O artigo sugere seis regras para que as empresas lidem melhor com a complexidade:
1. Trabalhar para que cada funcionário entenda o que seus pares fazem, e quem deve fazer o que;
2. Reconheça e reforce o papel das pessoas que atuam como integradores;
3. Expanda a quantidade de poder no sistema (isso não é delegação de aprovações, é criar novas ações ou decisões que possam ser executadas pelas pessoas);
4. Aumente a demanda por reciprocidade: a responsabilidade é de todos, e não de um só, ou de apenas uma área.
5. Faça com que as pessoas sintam “a sombra do futuro” sobre elas: o autor dá um exemplo interessante de uma empresa que precisava aumentar a garantia de seu produto e para isso precisava reduzir custos de manutenção. Mas, ao mesmo tempo, tinha que seguir reduzindo o consumo de energia e o tamanho do equipamento, o que dificultava a manutenção. Várias tentativas de incentivar os engenheiros falharam, em especial porque o programa de incentivos ficava tão complexo, com tantos detalhes, que não motivava ninguém. A solução: mover alguns engenheiros para a linha de manutenção para que experimentassem rapidamente a consequencia de suas decisões.
6. Culpe aqueles que não cooperam: ao invés de buscar identificar um responsável único, culpe aqueles que não cooperam no trabalho, aqueles que se satisfazem dizendo “eu fiz a minha parte”. São estes (e a prática de não reconhecer aqueles que trabalham de maneira mais cooperativa em favor dos grandes “heróis”) quem mais prejudicam a produtividade.
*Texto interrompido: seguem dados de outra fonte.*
/-- Slot k of core c. -/
def State.slot (s : State) (c k : Nat) : Slot := Tab.get Slot.reset s.slots (16 * c + k)
/-- Replaces slot k of core c. -/
def State.setSlot (s : State) (c k : Nat) (x : Slot) : State :=
  { s with slots := Tab.set Slot.reset s.slots (16 * c + k) x }
/-- Changes slot k of core c. -/
def State.modSlot (s : State) (c k : Nat) (f : Slot → Slot) : State := s.setSlot c k (f (s.slot c k))
/-- Changes every listed slot; `f` gets core, slot and state. -/
def State.mapSlots (s : State) (f : Nat → Nat → Slot → Slot) : State :=
  { s with slots := Tab.mapAll Slot.reset s.slots (fun n x => f (n / 16) (n % 16) x) }
/-- Core c. -/
def State.core (s : State) (c : Nat) : Core := Tab.get Core.reset s.cores c
/-- Changes core c. -/
def State.modCore (s : State) (c : Nat) (f : Core → Core) : State :=
  { s with cores := Tab.set Core.reset s.cores c (f (s.core c)) }
/-- Cluster n. -/
def State.cluster (s : State) (n : Nat) : Cluster := Tab.get Cluster.reset s.clusters n
/-- Changes cluster n. -/
def State.modCluster (s : State) (n : Nat) (f : Cluster → Cluster) : State :=
  { s with clusters := Tab.set Cluster.reset s.clusters n (f (s.cluster n)) }
/-- Die d. -/
def State.die (s : State) (d : Nat) : Die := Tab.get Die.reset s.dies d
/-- Changes die d. -/
def State.modDie (s : State) (d : Nat) (f : Die → Die) : State :=
  { s with dies := Tab.set Die.reset s.dies d (f (s.die d)) }
/-- Changes what belongs to the package. -/
def State.modPkg (s : State) (f : Pkg → Pkg) : State := { s with pkg := f s.pkg }
/-- The slot whose turn it is. -/
def State.me (s : State) : Slot := s.slot s.curCore s.curSlot
/-- Changes the slot whose turn it is. -/
def State.modMe (s : State) (f : Slot → Slot) : State := s.modSlot s.curCore s.curSlot f
/-- A tenant's state on a die. -/
def State.tenantDie (s : State) (d x : Nat) : TenantDie := Tab.get TenantDie.reset (s.die d).ten x
/-- Changes a tenant's state on a die. -/
def State.modTenant (s : State) (d x : Nat) (f : TenantDie → TenantDie) : State :=
  s.modDie d (fun e => { e with ten := Tab.set TenantDie.reset e.ten x (f (Tab.get TenantDie.reset e.ten x)) })
/-- Key slot n of the security core. -/
def State.keySlot (s : State) (n : Nat) : KeySlot := Tab.get KeySlot.reset s.pkg.keys n
/-- Changes key slot n. -/
def State.modKey (s : State) (n : Nat) (f : KeySlot → KeySlot) : State :=
  s.modPkg (fun p => { p with keys := Tab.set KeySlot.reset p.keys n (f (Tab.get KeySlot.reset p.keys n)) })
/-- The installed capsule of a handle. -/
def State.capsule? (s : State) (h : Nat) : Option Capsule := Tab.find? s.pkg.caps h
/-- Changes the installed capsule of a handle. -/
def State.modCapsule (s : State) (h : Nat) (f : Capsule → Capsule) : State :=
  s.modPkg (fun p => { p with caps := p.caps.map (fun q => if q.1 = h then (q.1, f q.2) else q) })
/-- Takes the next free number (a value that no rule gives). -/
def State.nextFree (s : State) : State := { s with free := s.free + 1 }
Muito útil também são as dicas do que não fazer:
. Nunca adicione um processo ou uma camada a menos que seja absolutamente necessário;
. Nunca culpe a mentalidade ou o estado mental (mind-set) de alguém por um problema. Ao contrário, procure entender as restrições, objetivos e recursos que as pessoas dispõe para executar o seu trabalho;
. Não deixe as decisões serem escaladas para você (gerente);
. Não se baseie em incentivos financeiros;
. Não tente medir comportamentos específicos. O comportamento de maior valor agregado, a cooperação, não pode ser medido de forma eficiente.
Bom, mais do que isso só vocês lendo o artigo … mas vou fechar este post reforçando minha opinião: o foco deve ser nas pessoas, não nas tarefas. O papel do gerente é facilitar, e não só medir e cobrar. O valor agregado do gerente para a empresa tem que ser muito mais do que produzir relatórios e participar de reuniões internas. A complexidade é boa, mas exige pessoas motivadas e bem orientadas, e isso não pode ser conseguido apenas com planos de incentivos e recompensas financeiras. A cooperação e a colaboração são o sistema nervoso de uma empresa com excelência de execução.